If you’ve been following my blog since a little while ago, you’d know there’s a weird shrine near where I live. Last saturday, apparently there was a festival there, though no one that I’ve asked up to this point remembers why or how this festival started. The best guess that anyone had was that the festival was there for celebrating the blooming sakura. In any case, this was a fairly small festival (so it’s nothing like you see in anime), but hopefully it is still interesting to you guys!
The Japanese matsuri always involves several hundred members of the community pulling a decorated float, where several important memebers of the community sit, to the nearest shrine. The start point is usually quite far away from the shrine that the float is meant to end up at, and so it is not unusual that this portion of the festival lasts the majority of the day.
The pullers themselves are divided into several groups indicated by the color of their uniform. You can also see people are wearing the blue jackets with the red writing on their backs, those are the coordinators who make sure everyone is on the same page when it comes to when to pull and when to stop. Theese people shout SEI!!! NO!!! to keep everyone pulling at the same time too!

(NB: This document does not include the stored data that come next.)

/-- The oldest buffered frame is taken when the reply queue has room; its request runs on the state without the frame, and its
reply joins the back of the queue. That request is the command of the same name: `exec` answers the same state and reply, with the
transmitter served or the hand-offs followed where the command does so (DESIGN CHOICE, log 3). Nothing is taken otherwise. A kind
that the catalogue does not list is answered UNKNOWN_KIND, whatever its payload; a listed kind never is. The payload of every
listed kind (R187, R189), fields in the order of the owning rules: a payload of just that structure spells the request with its
operands, and any other, a wrong length, a presence byte above 1, a presence bit with no field or an unknown place, content, node
kind, attribute or form, is answered BAD_FRAME. An enumerated value that is none of its kind's values reaches the owning block as
unknown. Widths and numberings that R187 gives by its general rule only (the encoder scale's two bytes, the door limit's one, the
byte of UNSTACK's count and of the position of TASK QUERY, the numbers of PRESENT and ABSENT, PASTED_YES and PASTED_NO, SET and
CANCEL, and of the query forms) are DEDUCED (log 19). -/
def Obligations.RequestTakeAnswersTheOldestFrame : Prop :=
  (∀ s : State,
    (s.clp.buffer = [] ∨ 2 ≤ s.clp.replies.length → exec .requestTake s = .next s) ∧
    ∀ f fs, s.clp.buffer = f :: fs → s.clp.replies.length < 2 →
      let s0 : State := { s with clp := { s.clp with buffer := fs } }
      (∀ e, requestOf f = .inl e → exec .requestTake s = .next ({ s0 with clp := { s0.clp with
        replies := s.clp.replies ++ [replyFrame f ⟨e, []⟩], lastReply := some ⟨e, []⟩ } } : State).finish) ∧
      ∀ i, requestOf f = .inr i → ∃ t r, s0.request? i = some (t, r) ∧
        exec .requestTake s = .next ({ t with clp := { t.clp with
          replies := t.clp.replies ++ [replyFrame f r], lastReply := some r } } : State).finish) ∧
  (∀ (s : State) (i : Instr) (t : State) (r : Reply), s.request? i = some (t, r) →
    let answered : State := { t with clp := { t.clp with lastReply := some r } }
    exec i s = .next answered ∨ exec i s = .next answered.close ∨ exec i s = .next answered.finish) ∧
  (∀ f : ClFrame, requestOf f = .inl .unknownKind ↔
    f.kind.toNat ∉ [0x01, 0x02, 0x03, 0x04, 0x05, 0x10, 0x11, 0x12, 0x13, 0x14, 0x15, 0x16, 0x18, 0x19, 0x1A, 0x1B, 0x1C,
      0x1D, 0x1E, 0x1F, 0x20, 0x21, 0x30, 0x31, 0x32, 0x33, 0x34, 0x35, 0x36, 0x37, 0x38, 0x40, 0x41, 0x42, 0x43, 0x44,
      0x45, 0x46, 0x47, 0x50, 0x51, 0x52, 0x53, 0x54, 0x55, 0x56, 0x60, 0x61, 0x62, 0x63, 0x64, 0x65, 0x66, 0x67, 0x68,
      0x69, 0x6A, 0x6B, 0x6C]) ∧
  ∀ (tag : Byte) (bs : List Byte),
    let n := bs.length
    let x := fun (i k : Nat) => natLE ((bs.drop i).take k)
    let spells := fun (kind : Byte) (o : Option Instr) => requestOf ⟨kind, tag, bs⟩ = match o with
      | some i => .inr i
      | none => .inl .badFrame
    let fixed := fun (kind : Byte) (len : Nat) (i : Instr) => spells kind (if n = len then some i else none)
    let onOff := fun (k : Nat) => ([false, true] : List Bool)[k]?
    let width := fun (k : Nat) => ([.full, .threeQuarter, .half] : List WidthClass)[k]?
    let place := fun (i : Nat) => if x i 1 = 0 then PlaceArg.lane (x (i + 1) 1) else .bay (x (i + 1) 1)
    let last := fun (i k : Nat) => if x i 1 = 0 ∧ n = i + 1 then some none
      else if x i 1 = 1 ∧ n = i + 1 + k then some (some (x (i + 1) k)) else none
    let start := fun (i : Nat) (ws : List Nat) (j : Nat) =>
      i + 2 + ((List.range j).map (fun m => if (x i 2).testBit m then ws.getD m 0 else 0)).sum
    let named := fun (i : Nat) (ws : List Nat) (j : Nat) =>
      if (x i 2).testBit j then some (x (start i ws j) (ws.getD j 0)) else none
    let chosen := fun (kind : Byte) (i : Nat) (ws : List Nat) (c : Instr) =>
      spells kind (if x i 2 < 2 ^ ws.length ∧ n = start i ws ws.length then some c else none)
    fixed 0x01 0 .identify ∧ fixed 0x02 4 (.timeSet (x 0 4)) ∧ fixed 0x03 1 (.resetMotion (x 0 1)) ∧ fixed 0x04 0 .attention ∧
    spells 0x05 (
      let i := 1 + 3 * x 0 1
      let masks := (List.range (x 0 1)).map (fun j => (x (1 + 3 * j) 1, x (2 + 3 * j) 2))
      (last i 1).map (fun e => .noticeMask masks (e.map onOff))) ∧
    spells 0x10 (if n = 14 ∧ x 12 1 ≤ 1 then
      some (.rollIn (x 0 4) (x 4 1) (width (x 5 1)) (x 6 2) (x 8 2) (x 10 2) (some (place 12))) else none) ∧
    (let f := named 4 [1, 1, 2, 2, 2]
     chosen 0x11 4 [1, 1, 2, 2, 2] (.rollEdit (x 0 4) (f 0) ((f 1).map width) (f 2) (f 3) (f 4))) ∧
    fixed 0x12 4 (.rollHold (x 0 4)) ∧ fixed 0x13 4 (.rollFree (x 0 4)) ∧ fixed 0x14 4 (.rollClose (x 0 4)) ∧
    fixed 0x15 4 (.rollQuery (x 0 4)) ∧ fixed 0x16 3 (.gradeSet (x 0 1) (x 1 2)) ∧
    spells 0x18 (if n = 2 + 4 * x 1 1 then
      some (.laneSet (x 0 1) ((List.range (x 1 1)).map (fun j => x (2 + 4 * j) 4))) else none) ∧
    fixed 0x19 1 (.laneBlock (x 0 1)) ∧ fixed 0x1A 1 (.laneUnblock (x 0 1)) ∧ fixed 0x1B 1 (.laneRelease (x 0 1)) ∧
    fixed 0x1C 1 (.laneQuery (x 0 1)) ∧
    spells 0x1D (if n = 3 + x 0 1 then
      some (.storeConfig ((List.range (x 0 1)).map (fun j => x (1 + j) 1)) (x (1 + x 0 1) 2)) else none) ∧
    fixed 0x1E 0 .storeQuery ∧
    spells 0x1F (if n = 2 ∧ x 1 1 = 0 then some (.baySet (x 0 1) (some .keep))
      else if n = 2 ∧ x 1 1 = 1 then some (.baySet (x 0 1) (some .empty))
      else if n = 6 ∧ x 1 1 = 2 then some (.baySet (x 0 1) (some (.roll (x 2 4)))) else none) ∧
    (let f := named 1 [1, 2]
     chosen 0x20 1 [1, 2] (.doorConfig (x 0 1) (f 0) (f 1))) ∧
    fixed 0x21 1 (.doorQuery (x 0 1)) ∧
    (let f := named 2 [2, 2, 2, 2, 2, 1, 4, 2]
     chosen 0x30 2 [2, 2, 2, 2, 2, 1, 4, 2] (.standConfig (x 0 1) (([.present, .absent] : List Presence)[x 1 1]?)
       ⟨f 0, f 1, f 2, f 3, f 4, f 5, f 6, f 7⟩)) ∧
    fixed 0x31 2 (.standAuto (x 0 1) (onOff (x 1 1))) ∧ fixed 0x32 1 (.standSplice (x 0 1)) ∧
    fixed 0x33 1 (.standThread (x 0 1)) ∧
    fixed 0x34 2 (.standResolve (x 0 1) (([.pastedYes, .pastedNo] : List Resolve)[x 1 1]?)) ∧
    fixed 0x35 1 (.standEject (x 0 1)) ∧
    spells 0x36 (if n = 2 ∧ x 1 1 = 0 then some (.standAssign (x 0 1) none)
      else if n = 4 ∧ x 1 1 = 1 then some (.standAssign (x 0 1) (some (x 2 1, width (x 3 1)))) else none) ∧
    fixed 0x37 3 (.standWatch (x 0 1) (x 1 2)) ∧ fixed 0x38 1 (.standQuery (x 0 1)) ∧ fixed 0x40 1 (.pressRelease (x 0 1)) ∧
    (let f := named 0 [2, 2, 2, 2]
     chosen 0x41 0 [2, 2, 2, 2] (.pressFeedConfig (f 0) (f 1) (f 2) (f 3))) ∧
    (let f := named 1 [2, 2, 1, 1, 1, 2]
     chosen 0x42 1 [2, 2, 1, 1, 1, 2] (.pressConfig (x 0 1) ⟨f 0, f 1, f 2,
        (f 3).map (fun k => ([.none, .rising, .falling, .both] : List CopyEdge)[k]?),
        (f 4).map (fun k => ([.wasteHigh, .wasteLow] : List GatePolarity)[k]?), f 5⟩)) ∧
    fixed 0x43 9 (.edition (x 0 1) (x 1 4) (x 5 4)) ∧
    fixed 0x44 2 (.plate (x 0 1) (([.set, .cancel] : List PlateAction)[x 1 1]?)) ∧
    fixed 0x45 1 (.countClear (x 0 1)) ∧ fixed 0x46 1 (.runsQuery (x 0 1)) ∧ fixed 0x47 1 (.pressQuery (x 0 1)) ∧
    spells 0x50 (
      let kind : Option NodeKind := match x 1 1 with
        | 0 => some .plain
        | 1 => some .hold
        | 2 => some (.laneHead (x 2 1))
        | 3 => some (.bay (x 2 1))
        | 4 => some (.stand (x 2 1))
        | 5 => some .charger
        | 6 => some .park
        | 7 => some .home
        | _ => none
      kind.bind (fun k => (last (if 2 ≤ x 1 1 ∧ x 1 1 ≤ 4 then 3 else 2) 1).map (fun e => .floorNode (x 0 1) (some k) e))) ∧
    spells 0x51 (
      let segment := fun (attr : SegAttr) (i : Nat) => (Instr.floorSegment (x 0 1) (x 1 1) (x 2 1) (x 3 2) (some attr)
        (([.both, .aToB] : List Direction)[x i 1]?))
      if n = 7 ∧ x 5 1 = 0 then some (segment .none 6)
      else if n = 8 ∧ x 5 1 = 1 then some (segment (.door (x 6 1)) 7)
      else if n = 8 ∧ x 5 1 = 2 then some (segment (.lane (x 6 1)) 7) else none) ∧
    spells 0x52 (if n = 4 + x 3 1 then
      some (.floorRoute (x 0 1) (x 1 1) (x 2 1) ((List.range (x 3 1)).map (fun j => x (4 + j) 1))) else none) ∧
    fixed 0x53 0 .floorClear ∧
    spells 0x54 (if n = 2 ∧ x 0 1 = 0 then some (.floorQuery (some (.node (x 1 1))))
      else if n = 2 ∧ x 0 1 = 1 then some (.floorQuery (some (.segment (x 1 1))))
      else if n = 2 ∧ x 0 1 = 2 then some (.floorQuery (some (.route (x 1 1))))
      else if n = 1 ∧ x 0 1 = 3 then some (.floorQuery (some .waits)) else none) ∧
    fixed 0x55 0 .fleetStart ∧ fixed 0x56 0 .fleetStop ∧
    (let f := named 0 [2, 2, 2, 2, 2]
     chosen 0x60 0 [2, 2, 2, 2, 2] (.fleetConfig ⟨f 0, f 1, f 2, f 3, f 4⟩)) ∧
    fixed 0x61 0 .fleetQuery ∧
    spells 0x62 ((last 2 4).map (fun d => .taskUnstack (x 0 1) (x 1 1) d)) ∧
    spells 0x63 ((last 1 4).map (fun d => .taskCheck (x 0 1) d)) ∧
    spells 0x64 (if x 2 1 = 0 then (last 3 4).map (fun d => .taskMove (x 0 1) (x 1 1) none d)
      else if x 2 1 = 1 ∧ x 3 1 ≤ 1 then (last 5 4).map (fun d => .taskMove (x 0 1) (x 1 1) (some (some (place 3))) d)
      else none) ∧
    fixed 0x65 2 (.taskCancel (x 0 2)) ∧
    spells 0x66 (if n = 3 ∧ x 0 1 = 0 then some (.taskQuery (some (.one (x 1 2))))
      else if n = 2 ∧ x 0 1 = 1 then some (.taskQuery (some (.all (x 1 1)))) else none) ∧
    fixed 0x67 3 (.vehicleEnrol (x 0 1) (x 1 2)) ∧ fixed 0x68 1 (.vehicleRemove (x 0 1)) ∧ fixed 0x69 1 (.vehicleHalt (x 0 1)) ∧
    fixed 0x6A 2 (.vehicleRecover (x 0 1) (x 1 1)) ∧ fixed 0x6B 1 (.vehicleHome (x 0 1)) ∧
    fixed 0x6C 2 (.vehicleQuery (x 0 1) (onOff (x 1 1)))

This mini float is pulled along with the noise making group, which follows closely behind the main float. They mainly use flutes, but the music they were making just sounded like random garbled mess, sorry. Nonetheless, these people seem popular, as the crowd cheers when they show up.

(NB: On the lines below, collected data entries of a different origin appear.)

@[simp] theorem State.cancelReservation_frame (s : State) (n : Nat) :
    (s.cancelReservation n).frame = s.frame := by
  unfold State.cancelReservation
  repeat' split
  all_goals simp

@[simp] theorem State.suspectLane_frame (s : State) (l : Nat) (t : Tag) :
    (s.suspectLane l t).frame = s.frame := by
  unfold State.suspectLane
  repeat' split
  all_goals simp

@[simp] theorem State.suspectBay_frame (s : State) (b : Fin 8) (t : Tag) :
    (s.suspectBay b t).frame = s.frame := by
  unfold State.suspectBay
  repeat' split
  all_goals simp

@[simp] theorem State.checkRead_frame (s : State) (l : Nat) (t : Tag) :
    (s.checkRead l t).frame = s.frame := by
  unfold State.checkRead
  repeat' split
  all_goals simp

/-! ## Doors -/

@[simp] theorem DoorRec.examine_keep (d : DoorRec) (t : Nat) :
    (d.examine t).limit = d.limit ∧ (d.examine t).window = d.window := ⟨rfl, rfl⟩

@[simp] theorem DoorRec.permit_keep (d : DoorRec) (t : Nat) (v : Vehicle) :
    (d.permit t v).limit = d.limit ∧ (d.permit t v).window = d.window := ⟨rfl, rfl⟩

@[simp] theorem DoorRec.await_keep (d : DoorRec) (v : Vehicle) :
    (d.await v).limit = d.limit ∧ (d.await v).window = d.window := by
  unfold DoorRec.await; split <;> exact ⟨rfl, rfl⟩

@[simp] theorem DoorRec.leave_keep (d : DoorRec) (v : Vehicle) :
    (d.leave v).limit = d.limit ∧ (d.leave v).window = d.window := ⟨rfl, rfl⟩

@[simp] theorem DoorRec.withdraw_keep (d : DoorRec) (t : Nat) (v : Vehicle) :
    (d.withdraw t v).limit = d.limit ∧ (d.withdraw t v).window = d.window := ⟨rfl, rfl⟩

@[simp] theorem DoorRec.pass_keep (d : DoorRec) (v : Vehicle) :
    (d.pass v).limit = d.limit ∧ (d.pass v).window = d.window := ⟨rfl, rfl⟩

@[simp] theorem State.askDoor_frame (s : State) (d : Fin 2) (v : Vehicle) :
    (s.askDoor d v).1.frame = s.frame := by
  unfold State.askDoor
  try dsimp only
  repeat' split
  all_goals simp

@[simp] theorem State.leaveDoorWait_frame (s : State) (v : Vehicle) (d : Fin 2) :
    (s.leaveDoorWait v d).frame = s.frame := by
  unfold State.leaveDoorWait
  try dsimp only
  repeat' split
  all_goals simp

@[simp] theorem State.secondDoor_frame (s : State) (d : Fin 2) :
    (s.secondDoor d).frame = s.frame := by
  unfold State.secondDoor
  try dsimp only
  repeat' split
  all_goals simp

/-! ## Stand Sequencer -/

@[simp] theorem State.handStand_frame (s : State) (st : Stand) :
    (s.handStand st).frame = s.frame := by
  simp [State.handStand]

@[simp] theorem State.handChange_frame (s : State) (st : Stand) (old : StandRec) :
    (s.handChange st old).frame = s.frame := by
  unfold State.handChange
  try dsimp only
  repeat' split
  all_goals simp

@[simp] theorem State.placeBegin_frame (s : State) (st : Stand) (v : Vehicle) :
    (s.placeBegin st v).1.frame = s.frame := by
  unfold State.placeBegin
  dsimp only
  repeat' split
  all_goals simp

@[simp] theorem StandRec.setArm_keep (r : StandRec) (x : Arm) (n : Option Nat) :
    (r.setArm x n).present = r.present ∧ (r.setArm x n).cfg = r.cfg := by cases x <;> exact ⟨rfl, rfl⟩

@[simp] theorem StandRec.endPlace_keep (r : StandRec) : r.endPlace.present = r.present ∧ r.endPlace.cfg = r.cfg :=
  ⟨rfl, rfl⟩

@[simp] theorem State.placedAt_frame (s : State) (st : Stand) (v : Vehicle) (n : Nat) :
    (s.placedAt st v n).1.frame = s.frame := by
  unfold State.placedAt
  dsimp only
  split
  · split
    · next su h => simp [StoreUnit.placeStand_config h]
    · simp
  · rfl

@[simp] theorem State.placeEnded_frame (s : State) (st : Stand) (v : Vehicle) :
    (s.placeEnded st v).frame = s.frame := by
  unfold State.placeEnded
  try dsimp only
  repeat' split
  all_goals simp

/-! ## Lock Unit -/

theorem LockUnit.foldl_seg {α : Type} (g : α → Seg) (o : Option Vehicle) (xs : List α) (lu : LockUnit) :
    let l := xs.foldl (fun l x => l.setSegLock (g x) o) lu
    (l.nodes, l.segs, l.routes) = (lu.nodes, lu.segs, lu.routes) := by
  induction xs generalizing lu with
  | nil => rfl
  | cons x xs ih => exact ih _

@[simp] theorem State.withdrawRun_frame (s : State) (v : Vehicle) :
    (s.withdrawRun v).frame = s.frame := by
  unfold State.withdrawRun
  split
  · rw [foldl_frame (fun s d => State.leaveDoorWait_frame s v d)]; simp [LockUnit.dropWait]
  · rfl

@[simp] theorem State.askDoors_frame (s : State) (v : Vehicle) (asked ds : List (Fin 2)) :
    (s.askDoors v asked ds).1.frame = s.frame := by
  induction ds generalizing s asked with
  | nil => rfl
  | cons d ds ih =>
    have h := State.askDoor_frame s d v
    unfold State.askDoors
    split
    · next s1 e => rw [e] at h; rw [ih]; exact h
    · next s1 e =>
      rw [e] at h
      exact (foldl_frame (f := fun s k => s.setStore (s.su.setDoor k (s.su.doors[k].withdraw s.clk.hall v)))
        (fun s k => State.setStore_frame _ _ (StoreUnit.setDoor_config _ _ _ rfl)) asked s1).trans h

theorem LockUnit.grant_plan (lu : LockUnit) (v : Vehicle) (r : Run) :
    ((lu.grant v r).nodes, (lu.grant v r).segs, (lu.grant v r).routes) = (lu.nodes, lu.segs, lu.routes) :=
  LockUnit.foldl_seg _ _ _ lu

@[simp] theorem State.grantDoors_frame (s : State) (e : WaitEntry) (o : Bool) :
    (s.grantDoors e o).1.frame = s.frame := by
  have h := State.askDoors_frame s e.veh [] e.doors
  unfold State.grantDoors
  split
  · next s1 d eq =>
    rw [eq] at h
    cases e.lane <;> cases o <;> simpa using h
  · next s1 eq =>
    rw [eq] at h
    simpa [LockUnit.grant_plan] using h

@[simp] theorem State.tryGrant_frame (s : State) (e : WaitEntry) :
    (s.tryGrant e).1.frame = s.frame := by
  unfold State.tryGrant
  split
  · rfl
  · split
    · simp
    · next l _ =>
      have h := StoreUnit.openLane_config s.su l e.veh e.purpose
      split
      · rfl
      · rfl
      · next su eq => rw [eq] at h; simp [State.setStore_frame s su h]

@[simp] theorem State.examineOne_frame (s : State) (e : WaitEntry) :
    (s.examineOne e).frame = s.frame := by
  have h := State.tryGrant_frame s e
  unfold State.examineOne
  split
  · next s1 eq => rw [eq] at h; exact h
  · next s1 eq => rw [eq] at h; simpa using h
  · next s1 x eq => rw [eq] at h; simpa [LockUnit.modWait] using h

@[simp] theorem State.sendDetour_frame (s : State) (e : WaitEntry) (r : Run) :
    (s.sendDetour e r).frame = s.frame := by
  unfold State.sendDetour
  dsimp only
  split
  · next s2 eq => have h := congrArg (fun p => p.1.frame) eq; simp at h; simp [← h]
  · next s2 a _ eq =>
    have h := congrArg (fun p => p.1.frame) eq
    simp at h
    simp [← h, LockUnit.putWait, LockUnit.dropWait]

@[simp] theorem State.testPair_frame (s : State) (p : Vehicle × Vehicle) :
    (s.testPair p).frame = s.frame := by
  unfold State.testPair
  repeat' split
  all_goals (try dsimp only)
  all_goals (repeat' split)
  all_goals simp

@[simp] theorem State.examine_frame (s : State) :
    (s.examine).frame = s.frame := by
  unfold State.examine
  dsimp only
  rw [foldl_frame State.testPair_frame, foldl_frame State.examineOne_frame]

@[simp] theorem State.runRequest_frame (s : State) (v : Vehicle) (k : Route) (p : Option Purpose) (d : Option Nat) :
    (s.runRequest v k p d).1.frame = s.frame := by
  unfold State.runRequest
  repeat' split
  all_goals simp [LockUnit.putWait, LockUnit.dropWait]

@[simp] theorem State.waitDeadline_frame (s : State) (v : Vehicle) (d : Option Nat) :
    (s.waitDeadline v d).frame = s.frame := by
  simp [State.waitDeadline, LockUnit.modWait]

theorem foldl_doors (v : Vehicle) (ds : List (Fin 2)) (su : StoreUnit) :
    (ds.foldl (fun su d => su.setDoor d (su.doors[d].pass v)) su).config = su.config := by
  induction ds generalizing su with
  | nil => rfl
  | cons d ds ih => rw [List.foldl_cons, ih]; exact StoreUnit.setDoor_config _ _ _ rfl

@[simp] theorem State.passTo_frame (s : State) (v : Vehicle) (g : Granted) (j : Nat) (n : Node) :
    (s.passTo v g j n).frame = s.frame := by
  have h := LockUnit.foldl_seg (fun x : RunSeg => x.seg) none ((g.run.segs.take j).drop g.passed) s.lu
  refine (State.post_frame _ _).trans ((State.setStore_frame _ _ ?_).trans (State.setLocks_frame _ _ ?_))
  · exact foldl_doors v _ _
  · dsimp only at h ⊢
    split <;> simpa [LockUnit.setNodeLock] using h

@[simp] theorem State.nodeReport_frame (s : State) (v : Vehicle) (n : Node) :
    (s.nodeReport v n).1.frame = s.frame := by
  unfold State.nodeReport
  repeat' split
  all_goals (try dsimp only)
  all_goals simp

@[simp] theorem State.releaseVehicle_frame (s : State) (v : Vehicle) :
    (s.releaseVehicle v).frame = s.frame := by
  exact (State.post_frame _ _).trans ((State.setStore_frame _ _ (by simp)).trans
    ((State.setLocks_frame _ _ rfl).trans (State.withdrawRun_frame s v)))

@[simp] theorem State.claimNode_frame (s : State) (v : Vehicle) (n : Node) :
    (s.claimNode v n).1.frame = s.frame := by
  unfold State.claimNode
  repeat' split
  all_goals simp [LockUnit.setNodeLock]

@[simp] theorem State.releaseNode_frame (s : State) (v : Vehicle) :
    (s.releaseNode v).frame = s.frame := by
  simp [State.releaseNode]

@[simp] theorem State.fleetStopCheck_frame (s : State) :
    (s.fleetStopCheck).frame = s.frame := by
  unfold State.fleetStopCheck
  split <;> simp

@[simp] theorem State.holdTimeout_frame (s : State) (v : Vehicle) :
    (s.holdTimeout v).frame = s.frame := by
  unfold State.holdTimeout
  repeat' split
  all_goals simp [LockUnit.modWait]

These guys dressed in pink bunch up at the back of the float. The float doesn’t come with turnable front wheels, so the job for these guys is to shout SEI NO!! lift the float up together, reorientate the float in the right direction, and let it down without gettin the people sitting up on top too pissed :P. They also help push when the terrain gets rough.
Who says Japan is short on little kids! There were approximately 100 kids attending this festival. They travel at the front of the groups that are pulling, so they fulfill a sort of symbollic role without being in danger of getting crushed by adults who are actually pulling as hard as they can.
Approximately every 20-30 minutes, the float stops and is turned 90 degrees. Then all the pullers gather around in a circle and perform some sort of ritual dance where they sing and take turns running into the middle of the circle and bump into each other. Then they fall over and laugh… I haven’t figured out why they do this lol.
For the old men who can’t participate, they get to fulfill the glamarous job of documentation. For some reason, old men in Japan tend to carry multiple DSLRs on them at a given time. The old man in the forground of my picture has the DSLR he is holding onto, which is a D80, a cheaper D60, and a telescoping lens as well. From those 3 things that I could see, that alone was over $1500 USD of camera equipment. He also has that tripod off to the side that’s another $50 dollars. I guess if you don’t know your cameras, you’d never guess he was holding a small fortune on him.
Homestretch! The float rolls home to the shrine and people get ready for the festivities that follow! Aka lunch :P. Except the line is hell….
Unfortunately, this festival didn’t have the usual anime fair of game booths, snacks, prize booths and what not… It did have the atmosphere though. I still want to go to one of those, time to continue my search! I also apologize for the poor pictures. The weather just never lets up, it’s always either raining or overcast :(. The material doesn’t seem as grand as what I usually report, but I thought it was interesting because it happened so close to where I live.